#### [Required action]
Your answer should be only the lines below from the one with "carrierLost | funds" to the one with "destResult | jobDone", repeated exactly, ends included.
====== Data for analysis
-- ==== Sys2Proof/Machine/State.lean ====
section
/-!
DEFINITION. The state of the Fescora N40 as plain data: every record, queue, timer, port and flag the manual gives the
nine blocks, the queue of waiting commands, and the reset state. A `Timer` holds the value it was started with while it
runs; its expiry is a command of its own. Records default to their empty (FREE, reset) values.
-/

namespace Sys2Proof.Machine

/-- A timer: `none` stopped, `some v` running since it was started with the value `v`. -/
abbrev Timer := Option Nat

/-- A day and a time of day in ds, as read from the clock (R168). -/
structure Stamp where
  day  : Nat := 0
  time : Nat := 0
deriving DecidableEq, Repr

/-! ## Enumerations -/

/-- Line density of a page (section 4.4). -/
inductive Density where
  | std | fine
deriving DecidableEq, Repr

/-- Line coding: PLAIN, or DIFF with refresh k (R5, R55). -/
inductive Coding where
  | plain
  | diff (k : Nat)
deriving DecidableEq, Repr

/-- State of a page record (R5). -/
inductive PageState where
  | free | filling | complete | damaged
deriving DecidableEq, Repr

/-- Who supplied a page's data (R5). -/
inductive Source where
  | scan | board | received
deriving DecidableEq, Repr

/-- Kinds of reader (R10). -/
inductive ReaderKind where
  | transmission | print | fetch
deriving DecidableEq, Repr

/-- State of a document record (R12); `opened` is OPEN. -/
inductive DocState where
  | free | opened | closed
deriving DecidableEq, Repr

/-- Origin of a document (R12). -/
inductive Origin where
  | scan | board | received | copy
deriving DecidableEq, Repr

/-- Filler of a document (R12, R15). -/
inductive Filler where
  | none | scn | lcd
  | lch (line : LineNo)
deriving DecidableEq, Repr

/-- The scan unit's request that waits for memory (R18). -/
inductive ScanRequest where
  | grant | openPage
deriving DecidableEq, Repr

/-- The five states of the scan unit (section 2.5). -/
inductive ScanState where
  | idle | calibrating | waitPaper | scanning | pausedMemory
deriving DecidableEq, Repr

/-- The motor output: off, stepped continuously, or stepped after each line (R25). -/
inductive Motor where
  | off | running | perLine
deriving DecidableEq, Repr

/-- How a page in progress ends (R42, R43). -/
inductive PageEnd where
  | edge | length
deriving DecidableEq, Repr

/-- Passes of a calibration (R29, R30). -/
inductive CalPass where
  | dark | white
deriving DecidableEq, Repr

/-- Outcome of a calibration (R28, R33, R47). No rule lists all four: their bytes in CAL_RESULT, INSTALLED 0, CAL_FAIL 1,
SKIPPED 2 and ABORTED 3, are a DESIGN CHOICE (log entry 20). -/
inductive CalOutcome where
  | installed | calFail | skipped | aborted
deriving DecidableEq, Repr

/-- Reason of a session end (R48). -/
inductive ScanReason where
  | scanDone | docFull | jam | memory | stopped
deriving DecidableEq, Repr

/-- Mode of the line coder (section 3.3). -/
inductive CoderMode where
  | idle | scan | board
deriving DecidableEq, Repr

/-- Where a decoder stands in the bit stream (R64): searching, about to read a tag bit, or reading runs. -/
inductive DecPhase where
  | hunt | tag | runs
deriving DecidableEq, Repr

/-- Work of a channel codec (section 3.6). -/
inductive CodecWork where
  | idle | verify | pass | recode
deriving DecidableEq, Repr

/-- The twelve states of a line (R82). -/
inductive LineState where
  | outOfService | idle | ringing | answering | seized | dialing | awaitAnswer
  | negotiating | sending | receiving | closing | releasing
deriving DecidableEq, Repr

/-- Metering mode of a line (R74). -/
inductive Metering where
  | tariff | pulse
deriving DecidableEq, Repr

/-- Parity of the pump link (R74). -/
inductive Parity where
  | none | even | odd
deriving DecidableEq, Repr

/-- Bit order of the pump link (R74). -/
inductive BitOrder where
  | lsbFirst | msbFirst
deriving DecidableEq, Repr

/-- What DIALING waits for (R84): the link to carry a digit, a pause to end, or a dial tone at a W. -/
inductive DialWait where
  | carried | pause | tone
deriving DecidableEq, Repr

/-- Direction of a call (R93). -/
inductive Direction where
  | out | inbound
deriving DecidableEq, Repr

/-- Direction of a data phase (R78). -/
inductive PhaseDir where
  | send | receive
deriving DecidableEq, Repr

/-- Reason of a DECLINE frame (R96). -/
inductive DeclineReason where
  | noMemory | unsupported | notReceiving
deriving DecidableEq, Repr

/-- Release reason of a call (R90). -/
inductive EndReason where
  | completed | busy | noAnswer | noDialTone | trainFail | protocolTimeout | carrierLost | noCommonCode
  | declined (r : DeclineReason)
  | memory | funds | reset
deriving DecidableEq, Repr

/-- First failing condition of the answer test (R86). -/
inductive AnswerFail where
  | notEnabled | noRecordSlot | noMemory | noCodeSet
deriving DecidableEq, Repr

/-- Cause of a LINE_STATE notice (R92). -/
inductive LineCause where
  | command | loopFault | reset
deriving DecidableEq, Repr

/-- Role of a station in a session (R97). -/
inductive Role where
  | caller | callee
deriving DecidableEq, Repr

/-- Stage of the session exchange (R97). -/
inductive Stage where
  | waitOffer | waitReply | training | sendingData | waitAck | waitEndAck
  | offered | declined | waitHead | receivingData | waitTail | linger
deriving DecidableEq, Repr

/-- Why the caller decided to send END (R97, R101). -/
inductive CloseCause where
  | lastPage | closingFlag | noCommonCode
  | declined (r : DeclineReason)
deriving DecidableEq, Repr

/-- Verdict of the receiver on a page (R111). -/
inductive Verdict where
  | keep | resend | keepPoor
deriving DecidableEq, Repr

/-- State of a job (R118). -/
inductive JobState where
  | active | done | cancelled
deriving DecidableEq, Repr

/-- State of a destination (R119). -/
inductive DestState where
  | pending | inCall | waitRetry | waitFunds | done | failed | cancelled
deriving DecidableEq, Repr

/-- Last reason of a destination, in the order of the table of R131. -/
inductive LastReason where
  | completed | cancelled
  | busy | noAnswer | trainFail | protocolTimeout | carrierLost | funds
  | declinedNoMemory | declinedUnsupported | declinedNotReceiving
  | noCommonCode | noDialTone | lineFault | fundsClosing
  | noRoute | barred | noFunds
  | noPages | noDocument
deriving DecidableEq, Repr

/-- Source of a print entry (R149). -/
inductive EntrySource where
  | board | copy | route
deriving DecidableEq, Repr

/-- State of a print entry (R149). -/
inductive EntryState where
  | blocked | waiting | printing | done
deriving DecidableEq, Repr

/-- State of the print engine (R154). -/
inductive EngineState where
  | idle | printing | held
deriving DecidableEq, Repr

/-- Phase of a page being printed (R154). -/
inductive PrintPhase where
  | lines | cut
deriving DecidableEq, Repr

/-- Kind of a desk (R164). -/
inductive DeskKind where
  | independent | member | pool
deriving DecidableEq, Repr

/-- Class of a dialled number (R170). -/
inductive NumberClass where
  | localCall | national | intl | premium | blocked
deriving DecidableEq, Repr

/-- State of the receive parser (R183). -/
inductive RxPhase where
  | hunt | header | body | check
deriving DecidableEq, Repr

/-- Result code of a reply, in the order of the table of R185. -/
inductive ResultCode where
  | ok | okClamped | badBlock | unknownCommand | badField | busy | noSpace | notFound
  | state | tableInvalid | inUse | noCodeSet
deriving DecidableEq, Repr

/-- Notice kinds, in the order of R188. -/
inductive NoticeKind where
  | start | memoryLow | calResult | scanEnd | lineState | missedCall | destResult | jobDone
  | printQueueFull | docReceived | printDone | paper
deriving DecidableEq, Repr

/-- Cause of a START notice (R191, R192). No rule lists all three: their bytes, POWER 0, PIN 1 and SOFT 2, are a DESIGN
CHOICE (log entry 20). -/
inductive StartCause where
  | power | pin | soft
deriving DecidableEq, Repr

/-- Report mode (R189). -/
inductive ReportMode where
  | events | stream
deriving DecidableEq, Repr

/-! ## Page memory manager (chapter 1) -/

/-- Bytes of the page memory that differ from what an unlisted address reads as: rising addresses. -/
abbrev Memory := List Host.Cell

/-- A page as a writer or a reader names it: its record and the reset generation it was given with (R24). -/
structure PageRef where
  page : Nat
  gen  : Nat
deriving DecidableEq, Repr

/-- A page record (R5); its defaults are the values of a FREE record. -/
structure PageRec where
  state         : PageState := .free
  document      : Option Nat := none
  index         : Nat := 0
  source        : Source := .scan
  slot          : Nat := 0
  coding        : Coding := .plain
  width         : Nat := 0
  density       : Density := .std
  lineCount     : Nat := 0
  byteCount     : Nat := 0
  first         : Option Nat := none
  last          : Option Nat := none
  transmissions : Nat := 0
  prints        : Nat := 0
  fetches       : Nat := 0
  badLines      : Nat := 0
  poor          : Bool := false
  uncalibrated  : Bool := false
  final         : Bool := false
  check         : BitVec 16 := 0xFFFF
deriving DecidableEq, Repr

/-- A document record (R12); its defaults are a free record. -/
structure DocRec where
  state     : DocState := .free
  origin    : Origin := .scan
  pages     : List Nat := []
  boardHold : Bool := false
  sendHold  : Nat := 0
  printHold : Nat := 0
  filler    : Filler := .none
  desk      : Nat := 0
  senderTag : Option Text := none
  created   : Stamp := {}
deriving DecidableEq, Repr

/-- A running DOC_FETCH (R22): the command's tag, the page, the number of its DATA blocks and how many have been
chosen for sending. -/
structure Fetch where
  tag    : Nat
  page   : PageRef
  blocks : Nat
  next   : Nat
deriving DecidableEq, Repr

/-- The page memory manager. -/
structure Pmm where
  links        : Vector (Option Nat) 2048 := Vector.replicate 2048 none
  freeList     : List Nat := List.range 2048
  pages        : Vector PageRec 256 := Vector.replicate 256 {}
  docs         : Vector DocRec 64 := Vector.replicate 64 {}
  slotUse      : Vector Nat 2 := Vector.replicate 2 0
  pendingScan  : Option ScanRequest := none
  memLowArmed  : Bool := true
  fetch        : Option Fetch := none
  generation   : Nat := 0
  mem          : Memory := []
deriving DecidableEq, Repr

/-! ## Scan unit (chapter 2) -/

/-- The scan configuration and its hard-reset defaults (R27). `large` is the band LARGE. -/
structure ScanConfig where
  clockDivider : Nat := 5
  target       : Nat := 220
  large        : Bool := false
  weakLimit    : Nat := 16
  nDark        : Nat := 8
  nWhite       : Nat := 16
  beta         : Nat := 4
  thr          : Nat := 64
  hys          : Nat := 32
  speckMin     : Nat := 2
  scanWait     : Nat := 60
deriving DecidableEq, Repr

/-- A calibration in progress (R28 to R30): its pass, the lines it has taken, the working sums and the working dark
table D′. -/
structure Calibration where
  pass  : CalPass := .dark
  taken : Nat := 0
  sums  : List Nat := []
  dark  : List Nat := []
deriving DecidableEq, Repr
============
#### [Result for this task]
  | busy | noAnswer | trainFail | protocolTimeout | carrierLost | funds
  | declinedNoMemory | declinedUnsupported | declinedNotReceiving
  | noCommonCode | noDialTone | lineFault | fundsClosing
  | noRoute | barred | noFunds
  | noPages | noDocument
deriving DecidableEq, Repr

/-- Source of a print entry (R149). -/
inductive EntrySource where
  | board | copy | route
deriving DecidableEq, Repr

/-- State of a print entry (R149). -/
inductive EntryState where
  | blocked | waiting | printing | done
deriving DecidableEq, Repr

/-- State of the print engine (R154). -/
inductive EngineState where
  | idle | printing | held
deriving DecidableEq, Repr

/-- Phase of a page being printed (R154). -/
inductive PrintPhase where
  | lines | cut
deriving DecidableEq, Repr

/-- Kind of a desk (R164). -/
inductive DeskKind where
  | independent | member | pool
deriving DecidableEq, Repr

/-- Class of a dialled number (R170). -/
inductive NumberClass where
  | localCall | national | intl | premium | blocked
deriving DecidableEq, Repr

/-- State of the receive parser (R183). -/
inductive RxPhase where
  | hunt | header | body | check
deriving DecidableEq, Repr

/-- Result code of a reply, in the order of the table of R185. -/
inductive ResultCode where
  | ok | okClamped | badBlock | unknownCommand | badField | busy | noSpace | notFound
  | state | tableInvalid | inUse | noCodeSet
deriving DecidableEq, Repr

/-- Notice kinds, in the order of R188. -/
inductive NoticeKind where
  | start | memoryLow | calResult | scanEnd | lineState | missedCall | destResult | jobDone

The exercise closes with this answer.